-- ==== Sys2Proof/Laws/State.lean ====
section
/-! SUPPORT. The small lemmas of State: one per field per update, and reading a register or a word after an update. -/

namespace Sys2Proof.Machine

variable (s : State)

@[simp] theorem State.flush_eq : s.flush = s := rfl

/-! `State.setReg` -/

@[simp] theorem State.setReg_regs (s : State) (r : Reg) (v : Word) : (s.setReg r v).regs = s.regs.set r v := rfl
@[simp] theorem State.setReg_pc (s : State) (r : Reg) (v : Word) : (s.setReg r v).pc = s.pc := rfl
@[simp] theorem State.setReg_cc (s : State) (r : Reg) (v : Word) : (s.setReg r v).cc = s.cc := rfl
@[simp] theorem State.setReg_mem (s : State) (r : Reg) (v : Word) : (s.setReg r v).mem = s.mem := rfl
@[simp] theorem State.setReg_run (s : State) (r : Reg) (v : Word) : (s.setReg r v).run = s.run := rfl
@[simp] theorem State.setReg_inq (s : State) (r : Reg) (v : Word) : (s.setReg r v).inq = s.inq := rfl
@[simp] theorem State.setReg_out (s : State) (r : Reg) (v : Word) : (s.setReg r v).out = s.out := rfl
@[simp] theorem State.setReg_service (s : State) (r : Reg) (v : Word) : (s.setReg r v).service = s.service := rfl
@[simp] theorem State.setReg_polls (s : State) (r : Reg) (v : Word) : (s.setReg r v).polls = s.polls := rfl
@[simp] theorem State.setReg_termReq (s : State) (r : Reg) (v : Word) : (s.setReg r v).termReq = s.termReq := rfl

/-! `State.setPc` -/

@[simp] theorem State.setPc_regs (s : State) (v : Word) : (s.setPc v).regs = s.regs := rfl
@[simp] theorem State.setPc_pc (s : State) (v : Word) : (s.setPc v).pc = v := rfl
@[simp] theorem State.setPc_cc (s : State) (v : Word) : (s.setPc v).cc = s.cc := rfl
@[simp] theorem State.setPc_mem (s : State) (v : Word) : (s.setPc v).mem = s.mem := rfl
@[simp] theorem State.setPc_run (s : State) (v : Word) : (s.setPc v).run = s.run := rfl
@[simp] theorem State.setPc_inq (s : State) (v : Word) : (s.setPc v).inq = s.inq := rfl
@[simp] theorem State.setPc_out (s : State) (v : Word) : (s.setPc v).out = s.out := rfl
@[simp] theorem State.setPc_service (s : State) (v : Word) : (s.setPc v).service = s.service := rfl
@[simp] theorem State.setPc_polls (s : State) (v : Word) : (s.setPc v).polls = s.polls := rfl
@[simp] theorem State.setPc_termReq (s : State) (v : Word) : (s.setPc v).termReq = s.termReq := rfl

/-! `State.setcc` -/

@[simp] theorem State.setcc_regs (s : State) (v : Word) : (s.setcc v).regs = s.regs := rfl
@[simp] theorem State.setcc_pc (s : State) (v : Word) : (s.setcc v).pc = s.pc := rfl
@[simp] theorem State.setcc_cc (s : State) (v : Word) : (s.setcc v).cc = flagOf v := rfl
@[simp] theorem State.setcc_mem (s : State) (v : Word) : (s.setcc v).mem = s.mem := rfl
@[simp] theorem State.setcc_run (s : State) (v : Word) : (s.setcc v).run = s.run := rfl
@[simp] theorem State.setcc_inq (s : State) (v : Word) : (s.setcc v).inq = s.inq := rfl
@[simp] theorem State.setcc_out (s : State) (v : Word) : (s.setcc v).out = s.out := rfl
@[simp] theorem State.setcc_service (s : State) (v : Word) : (s.setcc v).service = s.service := rfl
@[simp] theorem State.setcc_polls (s : State) (v : Word) : (s.setcc v).polls = s.polls := rfl
@[simp] theorem State.setcc_termReq (s : State) (v : Word) : (s.setcc v).termReq = s.termReq := rfl

/-! `State.writeResult` -/

@[simp] theorem State.writeResult_regs (s : State) (r : Reg) (v : Word) : (s.writeResult r v).regs = s.regs.set r v := rfl
@[simp] theorem State.writeResult_pc (s : State) (r : Reg) (v : Word) : (s.writeResult r v).pc = s.pc := rfl
@[simp] theorem State.writeResult_cc (s : State) (r : Reg) (v : Word) : (s.writeResult r v).cc = flagOf v := rfl
@[simp] theorem State.writeResult_mem (s : State) (r : Reg) (v : Word) : (s.writeResult r v).mem = s.mem := rfl
@[simp] theorem State.writeResult_run (s : State) (r : Reg) (v : Word) : (s.writeResult r v).run = s.run := rfl
@[simp] theorem State.writeResult_inq (s : State) (r : Reg) (v : Word) : (s.writeResult r v).inq = s.inq := rfl
@[simp] theorem State.writeResult_out (s : State) (r : Reg) (v : Word) : (s.writeResult r v).out = s.out := rfl
@[simp] theorem State.writeResult_service (s : State) (r : Reg) (v : Word) : (s.writeResult r v).service = s.service := rfl
@[simp] theorem State.writeResult_polls (s : State) (r : Reg) (v : Word) : (s.writeResult r v).polls = s.polls := rfl
@[simp] theorem State.writeResult_termReq (s : State) (r : Reg) (v : Word) : (s.writeResult r v).termReq = s.termReq := rfl

/-! `State.memWrite` -/

@[simp] theorem State.memWrite_regs (s : State) (a v : Word) : (s.memWrite a v).regs = s.regs := rfl
@[simp] theorem State.memWrite_pc (s : State) (a v : Word) : (s.memWrite a v).pc = s.pc := rfl
@[simp] theorem State.memWrite_cc (s : State) (a v : Word) : (s.memWrite a v).cc = s.cc := rfl
@[simp] theorem State.memWrite_mem (s : State) (a v : Word) : (s.memWrite a v).mem = s.mem.write a.toNat v := rfl
@[simp] theorem State.memWrite_run (s : State) (a v : Word) : (s.memWrite a v).run = s.run := rfl
@[simp] theorem State.memWrite_inq (s : State) (a v : Word) : (s.memWrite a v).inq = s.inq := rfl
@[simp] theorem State.memWrite_out (s : State) (a v : Word) : (s.memWrite a v).out = s.out := rfl
@[simp] theorem State.memWrite_service (s : State) (a v : Word) : (s.memWrite a v).service = s.service := rfl
@[simp] theorem State.memWrite_polls (s : State) (a v : Word) : (s.memWrite a v).polls = s.polls := rfl
@[simp] theorem State.memWrite_termReq (s : State) (a v : Word) : (s.memWrite a v).termReq = s.termReq := rfl

/-! `State.emit` -/

@[simp] theorem State.emit_regs (s : State) (bs : List Byte) : (s.emit bs).regs = s.regs := rfl
@[simp] theorem State.emit_pc (s : State) (bs : List Byte) : (s.emit bs).pc = s.pc := rfl
@[simp] theorem State.emit_cc (s : State) (bs : List Byte) : (s.emit bs).cc = s.cc := rfl
@[simp] theorem State.emit_mem (s : State) (bs : List Byte) : (s.emit bs).mem = s.mem := rfl
@[simp] theorem State.emit_run (s : State) (bs : List Byte) : (s.emit bs).run = s.run := rfl
@[simp] theorem State.emit_inq (s : State) (bs : List Byte) : (s.emit bs).inq = s.inq := rfl
@[simp] theorem State.emit_out (s : State) (bs : List Byte) : (s.emit bs).out = s.out ++ bs := rfl
@[simp] theorem State.emit_service (s : State) (bs : List Byte) : (s.emit bs).service = s.service := rfl
@[simp] theorem State.emit_polls (s : State) (bs : List Byte) : (s.emit bs).polls = s.polls := rfl
@[simp] theorem State.emit_termReq (s : State) (bs : List Byte) : (s.emit bs).termReq = s.termReq := rfl

/-! `State.tick` -/

@[simp] theorem State.tick_regs (s : State) : s.tick.regs = s.regs := rfl
@[simp] theorem State.tick_pc (s : State) : s.tick.pc = s.pc := rfl
@[simp] theorem State.tick_cc (s : State) : s.tick.cc = s.cc := rfl
@[simp] theorem State.tick_mem (s : State) : s.tick.mem = s.mem := rfl
@[simp] theorem State.tick_run (s : State) : s.tick.run = s.run := rfl
@[simp] theorem State.tick_inq (s : State) : s.tick.inq = s.inq := rfl
@[simp] theorem State.tick_out (s : State) : s.tick.out = s.out := rfl
@[simp] theorem State.tick_service (s : State) : s.tick.service = s.service := rfl
@[simp] theorem State.tick_polls (s : State) : s.tick.polls = s.polls := rfl
@[simp] theorem State.tick_termReq (s : State) : s.tick.termReq = s.termReq.map (· - 1) := rfl

/-! `State.terminate` -/

@[simp] theorem State.terminate_regs (s : State) : s.terminate.regs = s.regs := rfl
@[simp] theorem State.terminate_pc (s : State) : s.terminate.pc = s.pc := rfl
@[simp] theorem State.terminate_cc (s : State) : s.terminate.cc = s.cc := rfl
@[simp] theorem State.terminate_mem (s : State) : s.terminate.mem = s.mem := rfl
@[simp] theorem State.terminate_run (s : State) : s.terminate.run = .terminated := rfl
@[simp] theorem State.terminate_inq (s : State) : s.terminate.inq = s.inq := rfl
@[simp] theorem State.terminate_out (s : State) : s.terminate.out = s.out := rfl
@[simp] theorem State.terminate_service (s : State) : s.terminate.service = s.service := rfl
@[simp] theorem State.terminate_polls (s : State) : s.terminate.polls = s.polls := rfl
@[simp] theorem State.terminate_termReq (s : State) : s.terminate.termReq = s.termReq := rfl

/-! `State.trapEntry` -/

@[simp] theorem State.trapEntry_regs (s : State) : s.trapEntry.regs = s.regs.set .r7 s.pc := rfl
@[simp] theorem State.trapEntry_pc (s : State) : s.trapEntry.pc = s.pc := rfl
@[simp] theorem State.trapEntry_cc (s : State) : s.trapEntry.cc = s.cc := rfl
@[simp] theorem State.trapEntry_mem (s : State) : s.trapEntry.mem = s.mem := rfl
@[simp] theorem State.trapEntry_run (s : State) : s.trapEntry.run = s.run := rfl
@[simp] theorem State.trapEntry_inq (s : State) : s.trapEntry.inq = s.inq := rfl
@[simp] theorem State.trapEntry_out (s : State) : s.trapEntry.out = s.out := rfl
@[simp] theorem State.trapEntry_service (s : State) : s.trapEntry.service = s.service := rfl
@[simp] theorem State.trapEntry_polls (s : State) : s.trapEntry.polls = s.polls := rfl
@[simp] theorem State.trapEntry_termReq (s : State) : s.trapEntry.termReq = s.termReq := rfl

/-! `State.trapReturn` -/

@[simp] theorem State.trapReturn_regs (s : State) : s.trapReturn.regs = s.regs := rfl
@[simp] theorem State.trapReturn_pc (s : State) : s.trapReturn.pc = s.pc := rfl
@[simp] theorem State.trapReturn_cc (s : State) : s.trapReturn.cc = s.cc := rfl
@[simp] theorem State.trapReturn_mem (s : State) : s.trapReturn.mem = s.mem := rfl
@[simp] theorem State.trapReturn_run (s : State) : s.trapReturn.run = s.run := rfl
@[simp] theorem State.trapReturn_inq (s : State) : s.trapReturn.inq = s.inq := rfl
@[simp] theorem State.trapReturn_out (s : State) : s.trapReturn.out = s.out := rfl
@[simp] theorem State.trapReturn_service (s : State) : s.trapReturn.service = .idle := rfl
@[simp] theorem State.trapReturn_polls (s : State) : s.trapReturn.polls = s.polls := rfl
@[simp] theorem State.trapReturn_termReq (s : State) : s.trapReturn.termReq = s.termReq := rfl

/-! `State.abort` -/

@[simp] theorem State.abort_regs (s : State) (op : BitVec 4) : (s.abort op).regs = s.regs := rfl
@[simp] theorem State.abort_pc (s : State) (op : BitVec 4) : (s.abort op).pc = s.pc := rfl
@[simp] theorem State.abort_cc (s : State) (op : BitVec 4) : (s.abort op).cc = s.cc := rfl
@[simp] theorem State.abort_mem (s : State) (op : BitVec 4) : (s.abort op).mem = s.mem := rfl
@[simp] theorem State.abort_run (s : State) (op : BitVec 4) : (s.abort op).run = .aborted op (s.pc - 1) := rfl
@[simp] theorem State.abort_inq (s : State) (op : BitVec 4) : (s.abort op).inq = s.inq := rfl
@[simp] theorem State.abort_out (s : State) (op : BitVec 4) : (s.abort op).out = s.out := rfl
@[simp] theorem State.abort_service (s : State) (op : BitVec 4) : (s.abort op).service = s.service := rfl
@[simp] theorem State.abort_polls (s : State) (op : BitVec 4) : (s.abort op).polls = s.polls := rfl
@[simp] theorem State.abort_termReq (s : State) (op : BitVec 4) : (s.abort op).termReq = s.termReq := rfl

/-! Reading a register after an update -/

@[simp] theorem Regs.get_set (f : Regs) (r q : Reg) (v : Word) : (f.set r v).get q = if q = r then v else f.get q := by
  cases r <;> cases q <;> rfl

theorem State.reg_congr {s t : State} (h : t.regs = s.regs) (q : Reg) : t.reg q = s.reg q := by simp [State.reg, h]

@[simp] theorem State.reg_setReg (r q : Reg) (v : Word) : (s.setReg r v).reg q = if q = r then v else s.reg q := by
  simp [State.reg]

@[simp] theorem State.reg_writeResult (r q : Reg) (v : Word) :
    (s.writeResult r v).reg q = if q = r then v else s.reg q := by
  simp [State.reg]

@[simp] theorem State.reg_trapEntry (q : Reg) : s.trapEntry.reg q = if q = .r7 then s.pc else s.reg q := by
  simp [State.reg]

@[simp] theorem State.reg_setPc (q : Reg) (v : Word) : (s.setPc v).reg q = s.reg q := rfl

@[simp] theorem State.reg_memWrite (q : Reg) (a v : Word) : (s.memWrite a v).reg q = s.reg q := rfl

@[simp] theorem State.reg_emit (q : Reg) (bs : List Byte) : (s.emit bs).reg q = s.reg q := rfl

@[simp] theorem State.reg_tick (q : Reg) : s.tick.reg q = s.reg q := rfl

@[simp] theorem State.reg_trapReturn (q : Reg) : s.trapReturn.reg q = s.reg q := rfl

/-! Reading a word of memory after an update that is no store -/

theorem State.peek_congr {s t : State} (h : t.mem = s.mem) (a : Word) : t.peek a = s.peek a := by simp [State.peek, h]

@[simp] theorem State.peek_setReg (r : Reg) (v a : Word) : (s.setReg r v).peek a = s.peek a := rfl

@[simp] theorem State.peek_setPc (v a : Word) : (s.setPc v).peek a = s.peek a := rfl

@[simp] theorem State.peek_writeResult (r : Reg) (v a : Word) : (s.writeResult r v).peek a = s.peek a := rfl

@[simp] theorem State.peek_emit (bs : List Byte) (a : Word) : (s.emit bs).peek a = s.peek a := rfl

@[simp] theorem State.peek_trapEntry (a : Word) : s.trapEntry.peek a = s.peek a := rfl

@[simp] theorem State.peek_trapReturn (a : Word) : s.trapReturn.peek a = s.peek a := rfl

@[simp] theorem State.peek_tick (a : Word) : s.tick.peek a = s.peek a := rfl

@[simp] theorem State.peek_abort (op : BitVec 4) (a : Word) : (s.abort op).peek a = s.peek a := rfl

@[simp] theorem State.peek_terminate (a : Word) : s.terminate.peek a = s.peek a := rfl

end Sys2Proof.Machine
end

——————

PROBLEM DETAILS: In the material above, transcribe exactly the lines beginning at the one with "s.trapReturn.termReq = s.termReq := rfl" and ending at the one with "theorem State.reg_setReg (r", both included.

SOLUTION:
@[simp] theorem State.trapReturn_termReq (s : State) : s.trapReturn.termReq = s.termReq := rfl

/-! `State.abort` -/

@[simp] theorem State.abort_regs (s : State) (op : BitVec 4) : (s.abort op).regs = s.regs := rfl
@[simp] theorem State.abort_pc (s : State) (op : BitVec 4) : (s.abort op).pc = s.pc := rfl
@[simp] theorem State.abort_cc (s : State) (op : BitVec 4) : (s.abort op).cc = s.cc := rfl
@[simp] theorem State.abort_mem (s : State) (op : BitVec 4) : (s.abort op).mem = s.mem := rfl
@[simp] theorem State.abort_run (s : State) (op : BitVec 4) : (s.abort op).run = .aborted op (s.pc - 1) := rfl
@[simp] theorem State.abort_inq (s : State) (op : BitVec 4) : (s.abort op).inq = s.inq := rfl
@[simp] theorem State.abort_out (s : State) (op : BitVec 4) : (s.abort op).out = s.out := rfl
@[simp] theorem State.abort_service (s : State) (op : BitVec 4) : (s.abort op).service = s.service := rfl
@[simp] theorem State.abort_polls (s : State) (op : BitVec 4) : (s.abort op).polls = s.polls := rfl
@[simp] theorem State.abort_termReq (s : State) (op : BitVec 4) : (s.abort op).termReq = s.termReq := rfl

/-! Reading a register after an update -/

@[simp] theorem Regs.get_set (f : Regs) (r q : Reg) (v : Word) : (f.set r v).get q = if q = r then v else f.get q := by
  cases r <;> cases q <;> rfl

theorem State.reg_congr {s t : State} (h : t.regs = s.regs) (q : Reg) : t.reg q = s.reg q := by simp [State.reg, h]

@[simp] theorem State.reg_setReg (r q : Reg) (v : Word) : (s.setReg r v).reg q = if q = r then v else s.reg q := by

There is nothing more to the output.